Esta onda é detetável pela descontinuidade que produz na luz refletida (albedo) e na transparência das nuvens (que em Vénus são constituídas essencialmente por ácido sulfúrico). Durante quase oito meses, do final de 2021 até julho de 2022, num trabalho de equipa que envolveu astrónomos amadores e foi liderado por Javier Peralta, colaborador do IA e investigador da Universidade de Sevilha, Espanha, realizou-se a primeira campanha de observação contínua e de longa duração desta misteriosa onda atmosférica. 

Evolução do padrão de descontinuidade observado no topo das nuvens de Vénus com a câmara de ultravioletas da sonda Akatsuki
Evolução do padrão de descontinuidade observado no topo das nuvens de Vénus com a câmara de ultravioletas da sonda Akatsuki, da agência espacial japonesa JAXA, em órbita de Vénus. A sequência à esquerda permite acompanhar a evolução da forma, enquanto a da direita exibe a propagação, e registam imagens obtidas a cada duas horas entre os dias 13 e 14 de junho de 2022.
Créditos: JAXA, Javier Peralta

“A minha primeira visualização desta descontinuidade nas nuvens em Vénus ocorreu a 16 de Outubro de 2020 numa monitorização de rotina e sem ter prévia noção da importância do fenómeno. Comecei a interessar-me mais pela observação da atmosfera venusiana desde essa altura.”
António Cidadão

“Esta proeza foi possível graças à colaboração de astrónomos amadores de diversos países, que foram os grandes protagonistas da campanha mundial de observações”, comentou Javier Peralta no comunicado de imprensa da Universidade de Sevilha. Com pequenos telescópios de diâmetros da ordem dos 20 a 35 centímetros, astrónomos amadores de Portugal, Itália, África do Sul, Austrália, Estónia e Taiwan forneceram imagens na luz visível e na zona do infravermelho próximo da luz visível. Esta gama do espectro eletromagnético permite sondar o nível de nuvens intermédio, no lado diurno, entre 50 e 56 quilómetros acima da superfície, onde esta onda atmosférica é mais evidente.
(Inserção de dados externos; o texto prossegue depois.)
-- ==== Sys2Proof/Machine/Correlator.lean ====
section
/-! DEFINITION. SampleHistory and the matched-filter correlator: HIST.SHIFT, CORR.SCORE (R100 to R104). -/

namespace Sys2Proof.Machine

/-- `HIST.SHIFT(s)`: the sample enters at age 0, the oldest is lost, `wcount` saturates at `N`
(R41, R100). -/
def DecState.histShift (d : DecState) (sample : Bool) : DecState :=
  { d with
    w := (d.w <<< 1) ||| (BitVec.ofBool sample).setWidth 200
    wcount := BitVec.ofNat 8 (min (d.wcount.toNat + 1) Config.core1.n) }

/-- `popcount`: the number of 1 bits (R8). -/
def popcount (v : Window) : Nat := (List.range 200).countP fun k => v.getLsbD k

/-- `CORR.SCORE`: `popcount((~W) & P)` (R101). -/
def corrScore (w : Window) : Nat := popcount (~~~w &&& Config.core1.pattern)

/-- The window is full, so a score is produced (R102). -/
def DecState.windowFull (d : DecState) : Bool := decide (Config.core1.n ≤ d.wcount.toNat)

/-- HIST.SHIFT (R100). -/
def execHistShift (sample : Bool) (s : State) : Host.Outcome State Fault Refusal :=
  .next (s.setDec (s.dec.histShift sample))

/-- CORR.SCORE (R101): writes nothing; it produces a score only when `wcount = N` (R102; entry 11). -/
def execCorrScore (s : State) : Host.Outcome State Fault Refusal :=
  .next (s.handOn (.score (if s.dec.windowFull then some (corrScore s.dec.w) else none)))

end Sys2Proof.Machine
end

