-- ==== Sys2Proof/Machine/Dispatch.lean ====
section
/-! DEFINITION. exec: one arm per operation, each a direct call of its meaning. -/

namespace Sys2Proof.Machine

def exec (i : Instr) (s : State) : Host.Outcome State Fault Refusal :=
  match i with
  | .nop => Sys2Proof.Machine.execNop s
  | .update => Sys2Proof.Machine.execUpdate s
  | .ack => Sys2Proof.Machine.execAck s
  | .setdawn v min => Sys2Proof.Machine.execSetdawn v min s
  | .setweek v hour minute => Sys2Proof.Machine.execSetweek v hour minute s
  | .setwknd v hour minute => Sys2Proof.Machine.execSetwknd v hour minute s
  | .rdreg reg => Sys2Proof.Machine.execRdreg reg s
  | .rdregCurDate => Sys2Proof.Machine.execRdregCurDate s
  | .rdregCurTime => Sys2Proof.Machine.execRdregCurTime s
  | .rdregSyncDate => Sys2Proof.Machine.execRdregSyncDate s
  | .rdregSyncTime => Sys2Proof.Machine.execRdregSyncTime s
  | .rdregPhase => Sys2Proof.Machine.execRdregPhase s
  | .rdregLastbit => Sys2Proof.Machine.execRdregLastbit s
  | .rdregQuarters => Sys2Proof.Machine.execRdregQuarters s
  | .rdregLasterr => Sys2Proof.Machine.execRdregLasterr s
  | .rdregDawn => Sys2Proof.Machine.execRdregDawn s
  | .rdregWeek => Sys2Proof.Machine.execRdregWeek s
  | .rdregWknd => Sys2Proof.Machine.execRdregWknd s
  | .rdregDecstat => Sys2Proof.Machine.execRdregDecstat s
  | .rdregFbstat => Sys2Proof.Machine.execRdregFbstat s
  | .rdregSmpstamp => Sys2Proof.Machine.execRdregSmpstamp s
  | .rdregPeakstamp => Sys2Proof.Machine.execRdregPeakstamp s
  | .tick pin => Sys2Proof.Machine.execTick pin s
  | .tsub a b => Sys2Proof.Machine.execTsub a b s
  | .latestSample => Sys2Proof.Machine.execLatestSample s
  | .currentTimer => Sys2Proof.Machine.execCurrentTimer s
  | .histShift sample => Sys2Proof.Machine.execHistShift sample s
  | .corrScore => Sys2Proof.Machine.execCorrScore s
  | .phaseStep score => Sys2Proof.Machine.execPhaseStep score s
  | .bitClassify stamp => Sys2Proof.Machine.execBitClassify stamp s
  | .framePush sym => Sys2Proof.Machine.execFramePush sym s
  | .frameExtract => Sys2Proof.Machine.execFrameExtract s
  | .protoDecode fr => Sys2Proof.Machine.execProtoDecode fr s
  | .decPoll smp => Sys2Proof.Machine.execDecPoll smp s
  | .decResync e => Sys2Proof.Machine.execDecResync e s
  | .rtcWrite dt => Sys2Proof.Machine.execRtcWrite dt s
  | .rtcRead => Sys2Proof.Machine.execRtcRead s
  | .phaseEval => Sys2Proof.Machine.execPhaseEval s
  | .reset => Sys2Proof.Machine.execReset s

end Sys2Proof.Machine
end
As observações foram publicadas num artigo da revista científica Astronomy & Astrophysics, de que são primeiros autores Javier Peralta e o português António Cidadão, membro da Associação Portuguesa de Astrónomos Amadores (APAA).

Imagens que evidenciam a descontinuidade no coberto de nuvens de Vénus durante o ano de 2022.
Imagens que evidenciam a descontinuidade no coberto de nuvens de Vénus durante o ano de 2022. Nestas imagens veem-se as nuvens intermédias no lado diurno e foram obtidas por astrónomos amadores utilizando filtros para a gama de comprimentos de ondas entre os 700 e os 900 nanómetros, ou seja, já na região do infravermelho.

As imagens de 4 de fevereiro (a primeira) e de 14 de junho (terceira imagem da segunda fila) foram obtidas, respetivamente, pela câmara de infravermelhos e pela câmara de ultravioletas, ambas da sonda Akatsuki, da agência espacial japonesa JAXA, em órbita de Vénus. Estas duas imagens mostram, respetivamente, as nuvens baixas e o topo das nuvens.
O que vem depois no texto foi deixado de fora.